Si queremos transmitir profundidad, amplitud o sensación de espacio, un angular suele ser una buena elección.

Por el contrario, si buscamos concentrar visualmente los elementos de una escena, destacar montañas lejanas, acercar el fondo a un sujeto o simplificar una composición, los teleobjetivos pueden ofrecer resultados muy interesantes.

Por eso muchas fotografías de fauna, paisaje de montaña o incluso algunos retratos muestran fondos aparentemente muy cercanos al sujeto principal.

Una lección fácil de recordar

Las especificaciones técnicas pueden parecer complicadas cuando hablamos de distancias focales, pero ejemplos como este ayudan a entender rápidamente lo que sucede.

El árbol roto seguía exactamente en el mismo lugar. Lo único que cambió fue la distancia focal utilizada y la posición desde la que se realizó la fotografía.

Sin embargo, la sensación espacial de ambas imágenes es completamente distinta.

Consejo práctico

No elijas una distancia focal sólo por el tamaño del sujeto.

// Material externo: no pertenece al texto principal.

-- ==== Sys2Proof/Certificates/Slice0/Obligations.lean ====
section
/-! DEFINITION. The statements about the model. -/
open Sys2Proof Sys2Proof.Machine

/-! The engines. -/

/-- R98 (Table 3-10): the results of the integer ALU, with everything else unchanged. -/
def Claims.IntegerAluResults : Prop := ∀ (n : Fin 24) (pr : BitVec 4) (rd ra rb : BitVec 5) (s : State),
  let a := (s.ce[n]).readG ra
  let b := (s.ce[n]).readG rb
  Gives (.add n pr rd ra rb) n pr s (Result n rd (BitVec.ofNat 32 (a.toNat + b.toNat), {})) ∧
  Gives (.sub n pr rd ra rb) n pr s (Result n rd (BitVec.ofInt 32 ((a.toNat : Int) - b.toNat), {})) ∧
  Gives (.and n pr rd ra rb) n pr s (Result n rd (a &&& b, {})) ∧
  Gives (.or n pr rd ra rb) n pr s (Result n rd (a ||| b, {})) ∧
  Gives (.xor n pr rd ra rb) n pr s (Result n rd (a ^^^ b, {})) ∧
  Gives (.andn n pr rd ra rb) n pr s (Result n rd (a &&& ~~~b, {})) ∧
  Gives (.sll n pr rd ra rb) n pr s (Result n rd (a <<< (b.toNat % 32), {})) ∧
  Gives (.srl n pr rd ra rb) n pr s (Result n rd (a >>> (b.toNat % 32), {})) ∧
  Gives (.sra n pr rd ra rb) n pr s (Result n rd (a.sshiftRight (b.toNat % 32), {})) ∧
  Gives (.ror n pr rd ra rb) n pr s (Result n rd (a >>> (b.toNat % 32) ||| a <<< ((32 - b.toNat % 32) % 32), {})) ∧
  Gives (.min n pr rd ra rb) n pr s (Result n rd (BitVec.ofInt 32 (min a.toInt b.toInt), {})) ∧
  Gives (.max n pr rd ra rb) n pr s (Result n rd (BitVec.ofInt 32 (max a.toInt b.toInt), {})) ∧
  Gives (.minu n pr rd ra rb) n pr s (Result n rd (BitVec.ofNat 32 (min a.toNat b.toNat), {})) ∧
  Gives (.maxu n pr rd ra rb) n pr s (Result n rd (BitVec.ofNat 32 (max a.toNat b.toNat), {})) ∧
  Gives (.mul n pr rd ra rb) n pr s (Result n rd (BitVec.ofNat 32 (a.toNat * b.toNat), {})) ∧
  Gives (.mulh n pr rd ra rb) n pr s (Result n rd (BitVec.ofInt 32 (a.toInt * b.toInt / 2 ^ 32), {})) ∧
  Gives (.mulhu n pr rd ra rb) n pr s (Result n rd (BitVec.ofNat 32 (a.toNat * b.toNat / 2 ^ 32), {}))

/-- R98 (Table 3-10): CLZ gives the number of zeros above the highest 1 bit, 32 for 0; POPC the number of 1 bits. -/
def Claims.BitCountResults : Prop := ∀ (n : Fin 24) (pr : BitVec 4) (rd ra : BitVec 5) (s : State),
  let a := (s.ce[n]).readG ra
  (∀ k : Nat, k ≤ 32 → a.toNat < 2 ^ (32 - k) → (k < 32 → 2 ^ (31 - k) ≤ a.toNat) →
    Gives (.clz n pr rd ra) n pr s (Result n rd (BitVec.ofNat 32 k, {}))) ∧
  Gives (.popc n pr rd ra) n pr s (Result n rd (BitVec.ofNat 32 ((List.range 32).filter a.getLsbD).length, {}))

/-- R98: the divider's results.  A division by zero and 0x8000_0000 / −1 set ADZ. -/
def Claims.DividerResults : Prop := ∀ (n : Fin 24) (pr : BitVec 4) (rd ra rb : BitVec 5) (s : State),
  let a := (s.ce[n]).readG ra
  let b := (s.ce[n]).readG rb
  let zero := b = 0#32
  let corner := a = 0x80000000#32 ∧ b = 0xFFFFFFFF#32
  let adz : NFlags := { adz := true }
  (zero → Gives (.div n pr rd ra rb) n pr s (Result n rd (if a.toInt < 0 then 0x80000000#32 else 0x7FFFFFFF#32, adz))) ∧
  (corner → Gives (.div n pr rd ra rb) n pr s (Result n rd (0x7FFFFFFF#32, adz))) ∧
  (¬zero → ¬corner → Gives (.div n pr rd ra rb) n pr s (Result n rd (BitVec.ofInt 32 (a.toInt.tdiv b.toInt), {}))) ∧
  (zero → Gives (.divu n pr rd ra rb) n pr s (Result n rd (0xFFFFFFFF#32, adz))) ∧
  (¬zero → Gives (.divu n pr rd ra rb) n pr s (Result n rd (BitVec.ofNat 32 (a.toNat / b.toNat), {}))) ∧
  (zero → Gives (.rem n pr rd ra rb) n pr s (Result n rd (a, adz))) ∧
  (corner → Gives (.rem n pr rd ra rb) n pr s (Result n rd (0#32, adz))) ∧
  (¬zero → ¬corner → Gives (.rem n pr rd ra rb) n pr s (Result n rd (BitVec.ofInt 32 (a.toInt.tmod b.toInt), {}))) ∧
  (zero → Gives (.remu n pr rd ra rb) n pr s (Result n rd (a, adz))) ∧
  (¬zero → Gives (.remu n pr rd ra rb) n pr s (Result n rd (BitVec.ofNat 32 (a.toNat % b.toNat), {})))

/-- R99 (Table 3-11): the immediate instructions. -/
def Claims.ImmediateResults : Prop := ∀ (n : Fin 24) (pr : BitVec 4) (rd ra cnt : BitVec 5) (imm : BitVec 12) (imm16 : BitVec 16)
    (s : State),
  let a := (s.ce[n]).readG ra
  let d := (s.ce[n]).readG rd
  Gives (.movl n pr rd imm16) n pr s (Result n rd (BitVec.ofNat 32 imm16.toNat, {})) ∧
  Gives (.movh n pr rd imm16) n pr s (Result n rd (BitVec.ofNat 32 (imm16.toNat * 65536 + d.toNat % 65536), {})) ∧
  Gives (.addi n pr rd ra imm) n pr s (Result n rd (BitVec.ofInt 32 (a.toInt + imm.toInt), {})) ∧
  Gives (.andi n pr rd ra imm) n pr s (Result n rd (a &&& BitVec.ofNat 32 imm.toNat, {})) ∧
  Gives (.ori n pr rd ra imm) n pr s (Result n rd (a ||| BitVec.ofNat 32 imm.toNat, {})) ∧
  Gives (.xori n pr rd ra imm) n pr s (Result n rd (a ^^^ BitVec.ofNat 32 imm.toNat, {})) ∧
  Gives (.shi n pr rd ra 0#2 cnt) n pr s (Result n rd (a <<< cnt.toNat, {})) ∧
  Gives (.shi n pr rd ra 1#2 cnt) n pr s (Result n rd (a >>> cnt.toNat, {})) ∧
  Gives (.shi n pr rd ra 2#2 cnt) n pr s (Result n rd (a.sshiftRight cnt.toNat, {})) ∧
  Gives (.shi n pr rd ra 3#2 cnt) n pr s (Result n rd (a.rotateRight cnt.toNat, {}))

/-- The nearest value of a signed range of `n` bits, and whether it differs (R84). -/
def nearest (n : Nat) (v : Int) : Int := max (-(2 ^ (n - 1))) (min (2 ^ (n - 1) - 1) v)

/-- A saturated 32-bit result with QSAT. -/
def qResult (v : Int) : Word × NFlags := (BitVec.ofInt 32 (nearest 32 v), { qsat := decide (nearest 32 v ≠ v) })

/-- A saturated accumulator with QSAT. -/
def accResult (v : Int) : BitVec 72 × NFlags := (BitVec.ofInt 72 (nearest 72 v), { qsat := decide (nearest 72 v ≠ v) })

/-- Reduction by `k` bits, half towards plus infinity. -/
def reduced (v : Int) (k : Nat) : Int := if k = 0 then v else (v + 2 ^ (k - 1)) / 2 ^ k

/-- R84, R100 (Table 3-12): the Q31 instructions, exact, rounded half towards plus infinity and saturated with QSAT. -/
def Claims.Q31Results : Prop := ∀ (n : Fin 24) (pr : BitVec 4) (rd ra rb : BitVec 5) (s : State),
  let a := ((s.ce[n]).readG ra).toInt
  let b := ((s.ce[n]).readG rb).toInt
  let k := ((s.ce[n]).readG rb).toNat % 32
  Gives (.qadd n pr rd ra rb) n pr s (Result n rd (qResult (a + b))) ∧
  Gives (.qsub n pr rd ra rb) n pr s (Result n rd (qResult (a - b))) ∧
  Gives (.qmul n pr rd ra rb) n pr s (Result n rd (qResult (reduced (a * b) 31))) ∧
  Gives (.qneg n pr rd ra) n pr s (Result n rd (qResult (-a))) ∧
  Gives (.qabs n pr rd ra) n pr s (Result n rd (qResult a.natAbs)) ∧
  Gives (.qshl n pr rd ra rb) n pr s (Result n rd (qResult (a * 2 ^ k))) ∧
  Gives (.qshr n pr rd ra rb) n pr s (Result n rd (BitVec.ofInt 32 (reduced a k), {}))

/-- R86, R100: the accumulator instructions.  Sums are exact and saturate to 72 bits; RACC shifts left by k, reduces by 31 bits and saturates
to Q31; MFA and MTA move one part. -/
def Claims.AccumulatorResults : Prop := ∀ (n : Fin 24) (pr : BitVec 4) (rd ra rb k : BitVec 5) (a : BitVec 2) (s : State),
  let e := s.ce[n]
  let v := (e.readA a).toInt
  let x := (e.readG ra).toInt
  let y := (e.readG rb).toInt
  Gives (.mac n pr a ra rb) n pr s (AccResult n a (accResult (v + x * y))) ∧
  Gives (.msu n pr a ra rb) n pr s (AccResult n a (accResult (v - x * y))) ∧
  Gives (.mpya n pr a ra rb) n pr s (AccResult n a (BitVec.ofInt 72 (x * y), {})) ∧
  Gives (.adda n pr a ra) n pr s (AccResult n a (accResult (v + x * 2 ^ 31))) ∧
  Gives (.clra n pr a) n pr s (AccResult n a (0#72, {})) ∧
  Gives (.racc n pr rd a k) n pr s (Result n rd (qResult (reduced (v * 2 ^ k.toNat) 31))) ∧
  Gives (.mfa n pr rd a 0#5) n pr s (Result n rd ((e.readA a).extractLsb' 0 32, {})) ∧
  Gives (.mfa n pr rd a 1#5) n pr s (Result n rd ((e.readA a).extractLsb' 32 32, {})) ∧
  Gives (.mfa n pr rd a 2#5) n pr s (Result n rd (((e.readA a).extractLsb' 64 8).signExtend 32, {})) ∧
  Gives (.mta n pr a ra 0#5) n pr s (AccResult n a ((e.readA a).extractLsb' 32 40 ++ e.readG ra, {})) ∧
  Gives (.mta n pr a ra 1#5) n pr s
    (AccResult n a ((e.readA a).extractLsb' 64 8 ++ e.readG ra ++ (e.readA a).extractLsb' 0 32, {})) ∧
  Gives (.mta n pr a ra 2#5) n pr s (AccResult n a ((e.readG ra).extractLsb' 0 8 ++ (e.readA a).extractLsb' 0 64, {}))

/-- R101 (Table 3-13): each FP32 instruction writes the result of its operation on the operands as R85 reads them, raises its flags and changes
nothing else. -/
def Claims.Fp32Results : Prop := ∀ (n : Fin 24) (pr : BitVec 4) (rd ra rb : BitVec 5) (s : State),
  let d := (s.ce[n]).readG rd
  let a := (s.ce[n]).readG ra
  let b := (s.ce[n]).readG rb
  Gives (.fadd n pr rd ra rb) n pr s (Result n rd (Fp.add (Fp.ofWord a) (Fp.ofWord b))) ∧
  Gives (.fsub n pr rd ra rb) n pr s (Result n rd (Fp.add (Fp.ofWord a) (Fp.ofWord b).neg)) ∧
  Gives (.fmul n pr rd ra rb) n pr s (Result n rd (Fp.mul (Fp.ofWord a) (Fp.ofWord b))) ∧
  Gives (.fma n pr rd ra rb) n pr s (Result n rd (Fp.fma (Fp.ofWord d) (Fp.ofWord a) (Fp.ofWord b))) ∧
  Gives (.fms n pr rd ra rb) n pr s (Result n rd (Fp.fma (Fp.ofWord d) (Fp.ofWord a).neg (Fp.ofWord b))) ∧
  Gives (.fdiv n pr rd ra rb) n pr s (Result n rd (Fp.div (Fp.ofWord a) (Fp.ofWord b))) ∧
  Gives (.fsqrt n pr rd ra) n pr s (Result n rd (Fp.sqrt (Fp.ofWord a))) ∧
  Gives (.fmin n pr rd ra rb) n pr s (Result n rd (Fp.minmax false a b)) ∧
  Gives (.fmax n pr rd ra rb) n pr s (Result n rd (Fp.minmax true a b)) ∧
  Gives (.fabs n pr rd ra) n pr s (Result n rd (BitVec.ofNat 32 (a.toNat % 2 ^ 31), {})) ∧
  Gives (.fneg n pr rd ra) n pr s (Result n rd (a ^^^ 0x80000000#32, {})) ∧
  Gives (.f2q n pr rd ra) n pr s (Result n rd (Fp.toInt 31 (Fp.ofWord a))) ∧
  Gives (.q2f n pr rd ra) n pr s (Result n rd (Fp.ofInt 31 a)) ∧
  Gives (.f2i n pr rd ra) n pr s (Result n rd (Fp.toInt 0 (Fp.ofWord a))) ∧
  Gives (.i2f n pr rd ra) n pr s (Result n rd (Fp.ofInt 0 a))

/-- A NaN, a signalling one, an infinity and a value read as zero, by the bits of binary32. -/
def isNan32 (w : Word) : Bool := decide (w.toNat / 2 ^ 23 % 256 = 255 ∧ w.toNat % 2 ^ 23 ≠ 0)
def isSnan32 (w : Word) : Bool := isNan32 w && !w.getLsbD 22
def isInf32 (w : Word) : Bool := decide (w.toNat / 2 ^ 23 % 256 = 255 ∧ w.toNat % 2 ^ 23 = 0)
def isZero32 (w : Word) : Bool := decide (w.toNat / 2 ^ 23 % 256 = 0)

/-- R85: every NaN result is 0x7FC0_0000, with NV for a signalling NaN input and not for a quiet NaN alone; 0 × ∞ is invalid in FMA and FMS
whatever the addend. -/
def Claims.Fp32NanResults : Prop := ∀ (n : Fin 24) (pr : BitVec 4) (rd ra rb : BitVec 5) (s : State),
  let d := (s.ce[n]).readG rd
  let a := (s.ce[n]).readG ra
  let b := (s.ce[n]).readG rb
  let two : Word × NFlags := (0x7FC00000#32, { nv := isSnan32 a || isSnan32 b })
  let invalid := (isZero32 a && isInf32 b) || (isInf32 a && isZero32 b)
  let three : Word × NFlags := (0x7FC00000#32, { nv := isSnan32 a || isSnan32 b || isSnan32 d || invalid })
  ((isNan32 a || isNan32 b) = true →
    Gives (.fadd n pr rd ra rb) n pr s (Result n rd two) ∧ Gives (.fsub n pr rd ra rb) n pr s (Result n rd two) ∧
    Gives (.fmul n pr rd ra rb) n pr s (Result n rd two) ∧ Gives (.fdiv n pr rd ra rb) n pr s (Result n rd two)) ∧
  ((isNan32 a || isNan32 b || isNan32 d || invalid) = true →
    Gives (.fma n pr rd ra rb) n pr s (Result n rd three) ∧ Gives (.fms n pr rd ra rb) n pr s (Result n rd three)) ∧
  (isNan32 a = true → Gives (.fsqrt n pr rd ra) n pr s (Result n rd (0x7FC00000#32, { nv := isSnan32 a }))) ∧
  (invalid = true → Gives (.fmul n pr rd ra rb) n pr s (Result n rd (0x7FC00000#32, { nv := true })))

/-- pd combined with a condition (R102). -/
def combined (comb : BitVec 2) (old c : Bool) : Bool :=
  if comb = 0#2 then c else if comb = 1#2 then old && c else if comb = 2#2 then old || c else old && !c

/-- R102 (Table 3-14): the integer and FP32 conditions, combined into pd, and PLOG. -/
def Claims.PredicateResults : Prop := ∀ (n : Fin 24) (pr : BitVec 4) (pd pa pb : BitVec 3) (comb : BitVec 2) (ra rb : BitVec 5)
    (imm : BitVec 8) (s : State),
  let e := s.ce[n]
  let a := e.readG ra
  let b := e.readG rb
  let c := BitVec.ofInt 32 imm.toInt
  let x := Fp.ofWord a
  let y := Fp.ofWord b
  let nan := isNan32 a || isNan32 b
  let snan := isSnan32 a || isSnan32 b
  (∀ k v, (k, v) ∈ [(0#4, decide (a = b)), (1#4, decide (a ≠ b)), (2#4, decide (a.toInt < b.toInt)), (3#4, decide (b.toInt ≤ a.toInt)),
      (4#4, decide (a.toNat < b.toNat)), (5#4, decide (b.toNat ≤ a.toNat))] →
    Gives (.cmp n pr pd comb ra rb k) n pr s (PredResult n pd (combined comb (e.readP pd) v) {})) ∧
  (∀ k v, (k, v) ∈ [(0#4, decide (a = c)), (1#4, decide (a ≠ c)), (2#4, decide (a.toInt < c.toInt)), (3#4, decide (c.toInt ≤ a.toInt)),
      (4#4, decide (a.toNat < c.toNat)), (5#4, decide (c.toNat ≤ a.toNat))] →
    Gives (.cmpi n pr pd comb ra imm k) n pr s (PredResult n pd (combined comb (e.readP pd) v) {})) ∧
  (∀ k v nv, (k, v, nv) ∈ [(8#4, !nan && x.eq y, snan), (9#4, nan || !x.eq y, snan), (10#4, !nan && x.lt y, nan),
      (11#4, !nan && !x.lt y, nan), (12#4, nan, snan)] →
    Gives (.cmp n pr pd comb ra rb k) n pr s (PredResult n pd (combined comb (e.readP pd) v) { nv := nv })) ∧
  (∀ k v, (k, v) ∈ [(0#3, e.readP pa && e.readP pb), (1#3, e.readP pa || e.readP pb), (2#3, e.readP pa != e.readP pb),
      (3#3, e.readP pa && !e.readP pb), (4#3, e.readP pa), (5#3, !e.readP pa), (6#3, true), (7#3, false)] →
    Gives (.plog n pr pd pa pb k) n pr s (PredResult n pd v {}))

/-- Table 3-2, R82, R87: MFS reads a special register, s_flags with the results written by then; MTS replaces s_flags whole, and a flag that an instruction in
flight sets later is 1 all the same, or writes p1 to p7; either with a number absent from the
table, and an MTS to a register marked RO, takes ILLEGAL. -/
def Claims.SpecialRegisters : Prop := ∀ (n : Fin 24) (pr : BitVec 4) (rd ra : BitVec 5) (s : State),
  let e := s.ce[n]
  let t := e.tm.issueAt pr true { writesG := [(rd, 2)] }
  let inFlight := e.flagQ.filter (fun q => decide (e.tm.issueAt pr true { readsG := [ra] } < q.1))
  (∀ k v, (k, v) ∈ [(0#12, e.sfret), (1#12, BitVec.ofNat 32 e.sfic), (2#12, BitVec.ofNat 32 s.angle),
      (3#12, BitVec.ofNat 32 (s.getF .ATU_FREQ_FREQ 0)), (4#12, BitVec.ofNat 32 (s.sDl n)), (5#12, BitVec.ofNat 32 (t - e.tm.first.getD t)),
      (6#12, BitVec.ofNat 32 n.val), (7#12, BitVec.ofNat 32 e.sentry.toNat), (0x10#12, BitVec.ofNat 32 (e.settle t).flags.toNat)] →
    Gives (.mfs n pr rd k) n pr s (Result n rd (v, {}))) ∧
  (∀ v : Word, (∀ k : Nat, v.getLsbD k = (decide (k < 8) && e.readP (BitVec.ofNat 3 k))) →
    Gives (.mfs n pr rd 0x11#12) n pr s (Result n rd (v, {}))) ∧
  Gives (.mts n pr 0x10#12 ra) n pr s (fun s t => OnlyEngine n s t ∧
    t.ce[n] = { e with flags := (e.readG ra).extractLsb' 0 7, flagQ := t.ce[n].flagQ, pc := e.pc + 4#32, tm := t.ce[n].tm } ∧
    (t.ce[n]).allFlags = inFlight.foldl (fun f q => f ||| q.2) ((e.readG ra).extractLsb' 0 7)) ∧
  Gives (.mts n pr 0x11#12 ra) n pr s (fun s t => OnlyEngine n s t ∧
    EngIs n { e with p := t.ce[n].p, pc := e.pc + 4#32 } t ∧
    ∀ k : BitVec 3, (t.ce[n]).readP k = (decide (k = 0#3) || (e.readG ra).getLsbD k.toNat)) ∧
  (∀ k : BitVec 12, k ∉ ([0, 1, 2, 3, 4, 5, 6, 7, 0x10, 0x11] : List (BitVec 12)) → Fetches n s →
    Answers (.mfs n pr rd k) s (Takes n 1 e.pc (Instr.mfs n pr rd k).word (s.countFetch n))) ∧
  (∀ k : BitVec 12, k ≠ 0x10#12 → k ≠ 0x11#12 → Fetches n s →
    Answers (.mts n pr k ra) s (Takes n 1 e.pc (Instr.mts n pr k ra).word (s.countFetch n)))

La distancia focal también modifica la sensación de profundidad y la relación visual entre los distintos elementos de la escena.

Antes de disparar, piensa si quieres que los objetos parezcan separados o próximos entre sí.

Los angulares suelen expandir el espacio; los teleobjetivos suelen comprimirlo.

Conclusión

Si hay una idea que merece la pena recordar después de esta comparación es que la distancia focal no sólo cambia cuánto vemos dentro del encuadre. También cambia la forma en que percibimos el espacio.

El angular hace que las distancias parezcan mayores y potencia la sensación de profundidad. El teleobjetivo reduce visualmente esas distancias y acerca los distintos planos de la imagen.

Aprender a utilizar este efecto de forma consciente puede tener un impacto mucho mayor en nuestras fotografías que muchos cambios de cámara o de equipo.